O entrevistador também pediu a Lavrov que comparasse o perigo de um confronto nuclear hoje com o vivido durante a Crise dos Mísseis Cubanos de 1962 entre os EUA e a União Soviética.
"Durante a crise dos mísseis cubanos não havia muitas regras escritas, mas as regras de conduta eram suficientemente claras. Moscou entendia como Washington estava se comportando. Washington entendia como Moscou estava se comportando. Agora restam poucas regras", disse Lavrov.
O ministro das Forças Armadas do Reino Unido disse que os comentários do ministro russo são apenas "bravata". "A marca registrada de Lavrov ao longo de 15 anos ou mais de que ele foi o secretário de Relações Exteriores da Rússia tem sido esse tipo de bravata.
Não acho que agora haja uma ameaça iminente de escalada", disse James Heappey à BBC. "O que o Ocidente está fazendo para apoiar seus aliados na Ucrânia está muito bem calibrado." Questionado sobre a possibilidade de a Rússia usar uma arma nuclear tática, Heappey disse que achava que havia uma possibilidade "cada vez menor" desse tipo de escalada.
Heappey disse que, embora a Otan esteja reforçando seu flanco leste, ela não está fornecendo ajuda militar. O governo britânico afirma que é incorreto colocar a guerra na Ucrânia como um esforço da Otan contra a Rússia.

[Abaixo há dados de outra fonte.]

/-- SYNC_IN_EDGE (R31): a rising edge at `at_`, stamped to 5 units, rounded down (DESIGN CHOICE, log 132); pulse of `width`
units. -/
def Dev.syncInEdge (d : Dev) (at_ : Time) (width : Nat) : Dev :=
  if d.time.src < 2 ∨ width < 400 then d
  else
    let t := at_ / 5 * 5
    let r := d.syncRef t
    let err := (t : Int) - r
    if d.time.locked ∧ err.natAbs > 8000 then (d.addCnt .timeCnt 0 16 16).missEdge r
    else
      let d := d.onTime fun t => { t with missed := 0, edgeRef := some r }
      match d.time.src, d.time.setPend with
      | 3, some v => if d.anyRun then d.servoUpdate err else d.stepTime ((v : Int) - d.now)
      | _, _ => d.servoUpdate err

/-- SYNC_IN_MISSING (R31): the expected edge nearest to the present instant is missing. -/
def Dev.syncInMissing (d : Dev) : Dev :=
  if d.time.src ≥ 2 ∧ d.time.locked then d.missEdge (d.syncRef d.now) else d

/-- `TIME_SET` complete: arm the new `DTIME` (R45). The caller has checked the source and the lanes. -/
def Dev.armTimeSet (d : Dev) (v : Nat) : Dev := d.onTime fun t => { t with setPend := some v }

/-- `TIME_SET` is answered STATE: a lane in RUN, or source 1 (R45). -/
def Dev.timeSetRefused (d : Dev) : Bool := d.anyRun || d.time.src = 1

/-- Take over a change of `SRC` at a frame boundary: a new acquisition starts (R29). `TIME_RATE`, the integral of the servo
and the measured link delay are kept (DESIGN CHOICE, log 133). -/
def Dev.takeSource (d : Dev) : Dev :=
  let src := d.fld .timeCtrl 0 0 2
  if src = d.time.src then d
  else d.onTime fun t => { t with src := src, locked := false, good := 0, missed := 0, holdover := false,
                                  srcValid := false, slewing := false, stepPend := none, syncPend := none,
                                  edgeRef := none }

/-- Apply the step that waits for the frame boundary, unless a lane is in RUN (R33, R45). -/
def Dev.applyStep (d : Dev) : Dev :=
  if d.anyRun then d
  else match d.time.setPend, d.time.stepPend with
    | some v, p => if d.time.src = 0 ∨ d.time.src = 2 then d.stepTime ((v : Int) - d.now) else
        match p with
        | some s => let keep := d.time.setPend
                    (d.stepTime s).onTime fun t => { t with setPend := keep }
        | none => d
    | none, some s => d.stepTime s
    | none, none => d

/-- Issue tick `k`: the clock stands at its instant, and T0 is the instant that the schedule gives it; indices passed over are
counted (R34, R35). -/
def Dev.issueTick (d : Dev) : Dev :=
  let k := d.nextTick
  let t0 := d.tickAt k
  let skipped := match d.time.k with
    | some l => k - l - 1
    | none => 0
  let d := d.at t0
  let d := d.onTime fun t => { t with k := some k, t0 := t0 % 2 ^ 64, resched := false, outDue := true,
                                      firstAfter := if t.resched then k else t.firstAfter }
  if skipped = 0 then d
  else (d.addCnt .frmSkip 0 0 32 skipped).logEvent 0x0A06 kDevice 0 (ev4 skipped)

/-- The pulse interval of SYNC_OUT in its mode, in units (R44). -/
def Dev.syncOutInterval (d : Dev) : Nat :=
  match d.fld .timeSyncout 0 0 2 with
  | 3 => unitsPerSec
  | 2 => d.period * (if d.fld .timeSyncout 0 8 8 = 0 then 256 else d.fld .timeSyncout 0 8 8)
  | _ => d.period

/-- `OFS`, rounded down to 5 units and limited to half the pulse interval (R45). -/
def Dev.syncOutOfs (d : Dev) : Int :=
  let half : Int := d.syncOutInterval / 2
  clampInt (-half) half (signed 32 (d.reg .timeSyncoutOfs 0).toNat / 5 * 5)

/-- The divider of mode 2 (Table 2-7). -/
def Dev.syncOutDiv (d : Dev) : Nat :=
  if d.fld .timeSyncout 0 0 2 ≠ 2 then 1 else if d.fld .timeSyncout 0 8 8 = 0 then 256 else d.fld .timeSyncout 0 8 8

/-- The first tick index that may still give a pulse: an index passed over gives none (R44). -/
def Dev.syncOutFrom (d : Dev) : Nat := if d.time.resched then d.nextTick else d.time.firstAfter

/-- The reference and instant of the next SYNC_OUT pulse (Table 2-7). The edge is brought down to a multiple of 5 units (DESIGN
CHOICE, log 132). -/
def Dev.syncOutNext (d : Dev) : Option (Nat × Time) :=
  let ofs := d.syncOutOfs
  let edge (ref : Nat) : Time := ((ref : Int) + ofs).toNat / 5 * 5
  let from_ : Time := ((d.now : Int) - ofs).toNat
  match d.fld .timeSyncout 0 0 2 with
  | 0 => none
  | 3 =>
    let first := match d.time.syncOutSec with | some r => r + 1 | none => 0
    let s := max first ((from_ + unitsPerSec - 1) / unitsPerSec)
    some (s, edge (s * unitsPerSec))
  | _ =>
    let first := match d.time.syncOutRef with | some r => r + 1 | none => 0
    let k0 := max (max first d.syncOutFrom) (d.firstTickFrom from_)
    let k := (k0 + d.syncOutDiv - 1) / d.syncOutDiv * d.syncOutDiv
    some (k, edge (d.tickAt k))

/-- SYNC_OUT_PULSE (R44): the pin rises. It is low in PARKED and DORMANT (R340). -/
def Dev.syncOutPulse (d : Dev) : Dev :=
  match d.alive && (d.pwr.st = .active || d.pwr.st = .economy) && d.time.syncOutEnd.isNone, d.syncOutNext with
  | true, some (r, t) =>
    let w := 20 * max 1 (d.fld .timeSyncout 0 16 16)
    let sec := d.fld .timeSyncout 0 0 2 = 3
    let d := d.at t
    d.onTime fun x => { x with syncOutRef := if sec then x.syncOutRef else some r,
                               syncOutSec := if sec then some r else x.syncOutSec,
                               syncOutEnd := some (d.now + min w (d.syncOutInterval / 2)) }
  | _, _ => d

/-- SYNC_OUT_PULSE_END (R44): the pin falls after its width. -/
def Dev.syncOutPulseEnd (d : Dev) : Dev :=
  match d.time.syncOutEnd with
  | some e => (d.at e).onTime fun t => { t with syncOutEnd := none }
  | none => d

end Sys2Proof.Machine
end

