/-- The value of a measurement with native value `x`, none where R244 or the spec leaves none, whose conversion ended at `t`:
stamp, linearisation, validity, pair (R242, R245, R246, R249). -/
def Dev.pfeValue (d : Dev) (c : Nat) (x : Option Rat) (t : Time) (settled : Bool) : Dev :=
  let (tw, held) := d.pfeTemp c
  let stamp := unsigned 64 ((t : Int) - (3 * d.pfePeriod c / 2 : Nat))
  let d := d.onPfe c fun y => { y with tempHeld := held, lastT := if held then y.lastT else tw, tin := tw.getD y.tin,
                                        x := (x.map toF32).getD y.x, count := (y.count + 1) % 2 ^ 32 }
  let cs := (List.range 24).map fun k => d.reg .pfeCoef (24 * c + k)
  let y := d.ch c
  let val := linearise cs (x.getD 0) (f32 (tw.getD 0))
  let ok := x.isSome && tw.isSome && settled && !y.openWire && !y.overRange && !y.excFault
  let d := (d.onPfe c fun y => { y with meas := ⟨val, stamp, ok⟩ }).pairCompare c t
  d.pfeForm c t ⟨val, stamp, ok && !d.pairInvalid c⟩

/-- The measurement boundary of a charge channel, with `v` femtocoulombs on the amplifier and `q` pC after the notches: the
carry, the reset due and x, in the order of R239. A TARE takes the place of the drift, so that x is zero (R239). -/
def Dev.chargeX (d : Dev) (c : Nat) (v : Int) (q : Rat) : Rat × Dev :=
  let y := d.ch c
  let amp := mkRat v 1000
  let short : Bool := y.rstPend || decide (chargeScale y.gain * mkRat 3 4 < absRat amp)
  let carry := if y.tarePend then rnd64 (-q) else y.carry
  let carry := if short then rnd64 (carry + amp) else carry
  let rest := if short then q - amp else q
  let carry := if y.tarePend then carry
    else rnd64 (carry - rnd64 (d.regF .pfeDrift c * rnd64 (mkRat (d.pfePeriod c) unitsPerSec)))
  (rnd64 (carry + rest), d.onPfe c fun y =>
    { y with carry := carry, tarePend := false, rstPend := short,
             notch := if short then y.notch.map fun s => s - amp else y.notch })

/-- The raw native value of a measurement, and the carry of a charge channel that it moves (R239, R243). -/
def Dev.pfeRaw (d : Dev) (c : Nat) (x : Conversion) : Rat × Dev :=
  let (v, d) := d.pfeNotched c x.v
  if d.pfeType c = 7 then d.chargeX c x.v (v / 1000)
  else match d.nativeX c v x with
    | some r => (r, d)
    | none => let (w, d) := d.free; (f32 w, d)

/-- A measurement ends at `t` (R239, R243–R246). -/
def Dev.pfeMeasure (d : Dev) (c : Nat) (t : Time) (x : Conversion) (settled : Bool) : Dev :=
  let ty := d.pfeType c
  let auto : Bool := ty ≠ 7 && d.fld .pfeCtrl c 4 4 = 0
  let y0 := d.ch c
  let (raw, d) := d.pfeRaw c x
  let beyond : Bool := x.clip && (ty = 7 || !auto || y0.gain = 0)
  let replace : Bool := y0.spanGain || y0.spanReset || (x.clip && auto && 0 < y0.gain)
  let val : Option Rat := if !replace then some raw
    else match y0.xs with
      | a :: b :: _ => if y0.replaced < 2 then some (rnd64 (2 * a - b)) else none
      | _ => none
  let d := d.onPfe c fun y =>
    { y with rangeStep := replace && !y0.spanReset, resetStep := y0.spanReset,
             replaced := if replace then y.replaced + 1 else 0,
             xs := match val with | some v => (v :: y.xs).take 2 | none => y.xs,
             vs := (x.v :: y.vs).take 2, sinceTest := y.sinceTest + 1, sinceLead := y.sinceLead + 1 }
  let d := if replace && val.isSome then d.addCnt .pfeSteps c 0 16 else d
  let d := if auto then d.onPfe c fun y => autoGain y x.v x.clip else d
  let d := d.pfeOver c beyond (toF32 raw)
  d.pfeValue c val t settled

/-- A conversion of channel `c` ends at the sample boundary `t` (R238–R248). -/
def Dev.pfeEnds (d : Dev) (c : Nat) (t : Time) (x : Conversion) : Dev :=
  let y := d.ch c
  let settled : Bool := y.settle = 0 && !y.leadWait
  let d := (d.onPfe c fun z => { z with settle := z.settle - 1, began := t }).excUpdate c x
  let d := match y.conv with
    | 1 => d.pfeTest c t x
    | 2 => d.onPfe c fun z => { z with vLead := x.v, leadWait := false, sinceLead := 0 }
    | _ => d.pfeMeasure c t x settled
  (d.pfeBoundary c y.gainPend (d.ch c).rstPend).pfeNext c

/-- The sample boundary that ends the conversion under way, if the present instant has reached it: the last boundary, after
the one at which the conversion began (R240, R250). -/
def Dev.pfeEndsAt (d : Dev) (c : Nat) : Option Time :=
  let t := d.pfeEdge c d.now
  if ((d.ch c).began : Int) < t then some t.toNat else none

/-- PFE_CONVERSION_END: nothing comes of an end reported before the sample boundary, and one reported after it is placed on it
(R240; DESIGN CHOICE, log 147). -/
def Dev.pfeConversion (d : Dev) (c : Nat) (x : Conversion) : Dev :=
  if d.pfeType c = 0 ∨ !d.pfePowered then d else d.whenSome (d.pfeEndsAt c) fun t d => d.pfeEnds c t x
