/-- The staged values of input `i` are allowed (R116, R131, R132, R143). -/
def Dev.pinCfgOk (d : Dev) (i : Nat) : Bool :=
  let n := d.fld .serFmt i 0 6
  let lsb := d.fld .serFmt i 6 6
  let st := d.fld .serFmt i 12 6
  let mt := d.fld .serFmt i 18 6
  d.pinMode i ≤ 6 && d.fld .pinCtrl i 7 2 ≠ 3 && 4 ≤ d.fld .pinEdge i 16 16 &&
    4 ≤ d.fld .pinEdge i 0 11 && d.fld .pinEdge i 0 11 ≤ 2000 && 1 ≤ d.fld .pinWin i 16 16 &&
    lsb + st + mt ≤ n && 8 ≤ st && st ≤ 32 && mt ≤ 24 && 1 ≤ n && n ≤ 40 &&
    1 ≤ d.fld .serTim i 8 6 && 10 ≤ d.fld .serTim i 0 8 && d.serFits i

end Sys2Proof.Machine
end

"Isso não é um esforço da Otan, é uma comunidade de nações doadoras que estão fazendo contribuições bilaterais para os ucranianos e essa comunidade de doadores se estende muito além das fronteiras da Otan", disse o ministro britânico à BBC.
"Convém à narrativa do Kremlin afirmar que eles estão de alguma forma em confronto com a Otan. Eles estavam dizendo isso antes mesmo da guerra começar, mas isso não faz sentido e Lavrov sabe disso."
O ministro das Relações Exteriores da Ucrânia, Dmytro Kulebo, disse que os comentários de Lavrov são uma tentativa da Rússia de "assustar o mundo para que ele não apoie a Ucrânia". Ele disse no Twitter que "falar de um perigo 'real' de Terceira Guerra Mundial significa apenas que Moscou sente que será derrotada na Ucrânia".
O temor de uma escalada do conflito na Ucrânia para uma guerra nuclear ou até mesmo uma Terceira Guerra Mundial (envolvendo a Otan e a Rússia) é uma preocupação constante deste o começo da invasão.
Em março, dias depois do começo da invasão, o presidente russo, Vladimir Putin, disse que suas "forças de dissuasão" estavam prontas para combate — o que foi entendido como armas nucleares — no modo "prontas para o combate".
Isso levantou temores de que Moscou poderia usar armas nucleares "táticas" — que podem ser usadas em distâncias relativamente curtas. No entanto, até agora nada disso se confirmou. Na terça-feira (26/4), o primeiro-ministro britânico Boris Johnson foi perguntado se está preocupado com a possibilidade de o conflito na Ucrânia escalar ao nível nuclear. Ele respondeu: "Não".